Amazon.com Widgets

As featured on p. 218 of "Bloggers on the Bus," under the name "a MyDD blogger."

Thursday, April 20, 2006

About Damn Time

This is low-hanging fruit, but credit needs to be given to a government agency enforcing the existing laws.

The apprehension on Wednesday of more than 1,100 illegal immigrants employed by a Houston-based pallet supply company, as well as the arrest of seven of its managers, represents the kickoff of a more aggressive federal immigration enforcement campaign intended to hold employers accountable for breaking the law, Homeland Security Secretary Michael Chertoff said today.

Saying the hiring by companies nationwide of millions of undocumented workers is often a form of organized crime, Mr. Chertoff, a former federal prosecutor, said the government will now attempt to combat the practice with techniques similar to those used to try to shut down the mob.

"We target those organizations, we use intelligence to define the scope of the organization, and then we use all of the tools we have — whether it's criminal enforcement or the immigration laws — to make sure we come down as hard as possible and break the back of those organizations," Mr. Chertoff said during a news conference at the headquarters of Homeland Security's Immigration and Customs Enforcement Division.

The news conference came the day after immigration officials apprehended 1,187 illegal immigrants who worked in 26 states for IFCO Systems North America, a company that supplies plastic and wood pallets used to ship everything from produce to pet food.

Company supervisors knowingly hired illegal immigrants, provided them with housing and transportation to and from work, and even reimbursed one undercover agent for the cost of obtaining fraudulent identity documents, Homeland Security Department officials said.

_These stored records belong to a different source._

-- ==== Sys2Proof/Tests/Slice0.lean ====
section
/-! SUPPORT. The model's own tests. Expected results are the spec's: the encodings of 30_encoding.md R56-R58, the examples
W* and vectors V-* of 95_test_vectors.md, named at each test. Then one witness per statement that has hypotheses. -/

namespace Sys2Proof.Tests

open Sys2Proof Sys2Proof.Machine Sys2Proof.Claim

/-! ### Helpers -/

/-- Reset, with bytes at `pc`, started there. -/
def ready (pc : Nat) (bytes : List Byte) : State :=
  { State.reset with mem := Memory.writeList [] pc bytes, pc := BitVec.ofNat 9 pc, status := .running }

/-- The same core built with ENABLE_ADD. -/
def withAdd (s : State) : State := { s with cfg := tableConfig }

/-- A value read off a next state. -/
def after {α : Type} (f : State → α) : Host.Outcome State Fault Refusal → Option α
  | .next t => some (f t)
  | .fault _ => none
  | .refused _ => none

/-- What the dispatcher's fields and the pc say. -/
def verdict (s : State) : Status × HaltReason × Option ErrorInfo × Nat := (s.status, s.haltReason, s.errorInfo, s.pc.toNat)

/-- The verdict of a BoundsError. -/
def bounds (pc : Nat) (kind : ErrorKind) (v : Int) : Option (Status × HaltReason × Option ErrorInfo × Nat) :=
  some (.halted, .boundsError, some ⟨BitVec.ofNat 9 pc, kind, .num v⟩, pc)

/-! ### Well-formedness smoke: an ill-formed term for each check -/

theorem test_wf_ldi_register_8 : ¬(Instr.ldi 8 0).WellFormed := by decide
theorem test_wf_prn_register_255 : ¬(Instr.prn 255).WellFormed := by decide
theorem test_wf_push_register_8 : ¬(Instr.push 8).WellFormed := by decide
theorem test_wf_pop_register_8 : ¬(Instr.pop 8).WellFormed := by decide
theorem test_wf_jmp_register_8 : ¬(Instr.jmp 8).WellFormed := by decide
theorem test_wf_jeq_register_9 : ¬(Instr.jeq 9).WellFormed := by decide
theorem test_wf_jne_register_8 : ¬(Instr.jne 8).WellFormed := by decide
theorem test_wf_add_first_register : ¬(Instr.add 8 0).WellFormed := by decide
theorem test_wf_add_second_register : ¬(Instr.add 0 8).WellFormed := by decide
theorem test_wf_immediate_and_ignored_bytes_unchecked :
    (Instr.ldi 7 255).WellFormed ∧ (Instr.mul 255 8).WellFormed ∧ (Instr.cmp 8 255).WellFormed := by decide
theorem test_wf_memory_unsorted : ¬Memory.wf [(1, 5), (0, 5)] := by decide
theorem test_wf_memory_lists_unlisted_byte : ¬Memory.wf [(1, 0)] := by decide
theorem test_wf_memory_outside_space : ¬Memory.wf [(256, 1)] := by decide
theorem test_map_with_repeated_byte :
    ¬({ defaultConfig with opcodeMap := { defaultOpcodeMap with pop := 0x45 } } : Config).Admissible := by decide
theorem test_map_with_zero_byte :
    ¬({ defaultConfig with opcodeMap := { defaultOpcodeMap with jne := 0 } } : Config).Admissible := by decide
theorem test_default_maps_admissible : defaultConfig.Admissible ∧ tableConfig.Admissible := by decide

/-! ### Decoding: words written out from R56 and R58, first byte lowest -/

theorem test_decode_hlt : decodeTableWord 8 0b00000001 = some .hlt := by decide
theorem test_decode_ldi : decodeTableWord 24 0b00001000_00000000_10000010 = some (.ldi 0 8) := by decide
theorem test_decode_prn : decodeTableWord 16 0b00000110_01000111 = some (.prn 6) := by decide
theorem test_decode_mul : decodeTableWord 24 0b00000001_00000000_10100010 = some (.mul 0 1) := by decide
theorem test_decode_cmp : decodeTableWord 24 0b00000001_00000000_10100111 = some (.cmp 0 1) := by decide
theorem test_decode_push : decodeTableWord 16 0b00000111_01000101 = some (.push 7) := by decide
theorem test_decode_pop : decodeTableWord 16 0b00000011_01000110 = some (.pop 3) := by decide
theorem test_decode_jmp : decodeTableWord 16 0b00000010_01010100 = some (.jmp 2) := by decide
theorem test_decode_jeq : decodeTableWord 16 0b00000010_01010101 = some (.jeq 2) := by decide
theorem test_decode_jne : decodeTableWord 16 0b00000010_01010110 = some (.jne 2) := by decide
theorem test_decode_add : decodeTableWord 24 0b00000011_00000010_10100000 = some (.add 2 3) := by decide
theorem test_decode_reserved_zero : decodeTableWord 8 0 = none := by decide
theorem test_word_above_nbits_is_zero : decodeTableWord 8 0b11111111_11111111_10000010 = some (.ldi 0 0) := by decide

/-! ### Dispatcher vectors -/

/-- V-D1, W7. -/
theorem test_reserved_zero_unknown : after verdict (step (ready 0 [0x00])) =
    some (.halted, .unknownInstruction, some ⟨0, .opcode, .num 0⟩, 0) := by decide
/-- V-D2: the default configuration does not decode ADD. -/
theorem test_add_disabled_unknown : after verdict (step (ready 0 [0xA0, 0, 1])) =
    some (.halted, .unknownInstruction, some ⟨0, .opcode, .num 160⟩, 0) := by decide
/-- V-D4. -/
theorem test_fetch_at_256 : after verdict (step (ready 256 [])) = bounds 256 .fetch 256 := by decide
/-- V-D6. -/
theorem test_mul_past_end : after verdict (step (ready 254 [0xA2, 0])) = bounds 254 .fetch 256 := by decide
/-- V-D12: decode comes before the extent check. -/
theorem test_unknown_before_extent : after verdict (step (ready 254 [0x00])) =
    some (.halted, .unknownInstruction, some ⟨254, .opcode, .num 0⟩, 254) := by decide
/-- R70: no step before Run. -/
theorem test_reset_has_no_step : step State.reset = .fault .noStepWhileHalted := rfl
/-- A table word is fetched and run as the first instruction after reset; ADD too (log 3). -/
theorem test_fetch_word_ldi : after (fun t => t.reg 2) (step (State.reset.withFetchWord 24 0x070282)) = some 7 := by decide
theorem test_fetch_word_add :
    after (fun t => (t.reg 7, t.pc.toNat)) (step (State.reset.withFetchWord 24 0x0700A0)) = some (255, 3) ∧
    after (fun t => t.reg 0) (step (State.reset.withFetchWord 24 0x0700A0)) = some 255 := by decide

/-! ### One step per instruction -/

/-- V-D5. -/
theorem test_hlt_at_255 : after verdict (step (ready 255 [0x01])) = some (.halted, .hlt, none, 256) := by decide
/-- V-L2. -/
theorem test_ldi_stack_pointer : after (fun t => (t.sp, t.pc.toNat)) (step (ready 0 [0x82, 7, 100])) = some (100, 3) := by decide
/-- V-D9. -/
theorem test_ldi_register_8 : after verdict (step (ready 0 [0x82, 8, 5])) = bounds 0 .register 8 := by decide
/-- V-L4. -/
theorem test_prn : after (fun t => (t.out, t.pc.toNat)) (step ((ready 0 [0x47, 0]).setReg 0 72)) = some ([72], 2) := by decide
/-- V-D8. -/
theorem test_prn_past_end : after verdict (step (ready 255 [0x47])) = bounds 255 .fetch 256 := by decide
/-- V-A3. -/
theorem test_mul_wraps : after (fun t => t.reg 0) (step (((ready 0 [0xA2, 0, 1]).setReg 0 255).setReg 1 255)) = some 1 := by decide
/-- V-D11: odd operand bytes are ignored. -/
theorem test_mul_ignores_bytes : after (fun t => t.reg 0) (step (((ready 0 [0xA2, 3, 5]).setReg 0 2).setReg 1 4)) = some 8 := by decide
/-- V-A5: stale flags are cleared. -/
theorem test_cmp_clears_stale : after (fun t => t.flags)
    (step ((((ready 0 [0xA7, 0, 1]).setReg 0 3).setReg 1 5).setFlags ⟨true, false, true⟩)) = some ⟨false, true, false⟩ := by decide
/-- V-A8: unsigned. -/
theorem test_cmp_unsigned : after (fun t => t.flags)
    (step (((ready 0 [0xA7, 0, 1]).setReg 0 128).setReg 1 127)) = some ⟨false, false, true⟩ := by decide
/-- V-S6. -/
theorem test_push_7 : after (fun t => (t.sp, t.memRead 254, t.memRead 255)) (step (ready 0 [0x45, 7])) =
    some (254, 254, 0) := by decide
/-- V-S4. -/
theorem test_push_at_zero : after verdict (step (((ready 0 [0x45, 0]).setReg 7 0).setReg 0 9)) = bounds 0 .stack (-1) := by decide
/-- V-S2. -/
theorem test_pop : after (fun t => (t.reg 3, t.sp, t.memRead 254, t.pc.toNat))
    (step (((ready 0 [0x46, 3]).setReg 7 254).memWrite 254 42)) = some (42, 255, 42, 2) := by decide
/-- V-S9. -/
theorem test_pop_7_of_255 : after verdict (step (((ready 0 [0x46, 7]).setReg 7 200).memWrite 200 255)) =
    bounds 0 .stack 256 := by decide
/-- V-C1. -/
theorem test_jmp : after (fun t => t.pc.toNat) (step ((ready 24 [0x54, 2]).setReg 2 9)) = some 9 := by decide
/-- V-C10. -/
theorem test_jmp_past_end : after verdict (step (ready 255 [0x54])) = bounds 255 .fetch 256 := by decide
/-- V-C2. -/
theorem test_jeq_taken : after (fun t => t.pc.toNat)
    (step (((ready 12 [0x55, 2]).setReg 2 16).setFlags ⟨true, false, false⟩)) = some 16 := by decide
/-- V-D10: checked even when not taken. -/
theorem test_jeq_register_9 : after verdict (step (ready 0 [0x55, 9])) = bounds 0 .register 9 := by decide
/-- V-C4. -/
theorem test_jne_taken : after (fun t => t.pc.toNat) (step ((ready 24 [0x56, 2]).setReg 2 9)) = some 9 := by decide
/-- V-C5. -/
theorem test_jne_falls_through : after (fun t => t.pc.toNat)
    (step (((ready 24 [0x56, 2]).setReg 2 9).setFlags ⟨true, false, false⟩)) = some 26 := by decide
/-- V-A9. -/
theorem test_add_wraps : after (fun t => (t.reg 0, t.reg 1, t.pc.toNat))
    (step (withAdd (((ready 0 [0xA0, 0, 1]).setReg 0 200).setReg 1 100))) = some (44, 100, 3) := by decide
/-- V-A12. -/
theorem test_add_register_8 : after verdict (step (withAdd (ready 0 [0xA0, 0, 8]))) = bounds 0 .register 8 := by decide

IFCO is a decent-sized company that must have not been paying its campaign donations on time. There's going to be a lot of pushback on this from companies, but there's urgency on the other side to get something done. Do you know how many companies were fined in 2003 for knowingly hiring illegal workers? 3.

The bigger employers often hide behind subcontractors to essentially maintain plausible deniability over document forgery or knowing hiring of illegals. Breaking up that ring might be even more effective than going after the employers themselves.

I have to say I strongly support the effort to enforce existing laws. Eventually an earned-legalization program will be needed to deal with those illegals already here. But actually cracking down on workplaces will help take care of the growth of the problem, and will end up raising wages for lower-income Americans, who will do the jobs many say "they won't do," if it's at the right price. I believe in expanding the opportunity of America to those who want it. But I believe that nobody should get an exception from the law.

And I support the Minutemen building a border fence themselves because I can't resist seeing a bunch of xenophobes doing an honest day's work, and maybe starting to be sympathetic to those who do the same, for pennies, every day, to put food on their families' tables.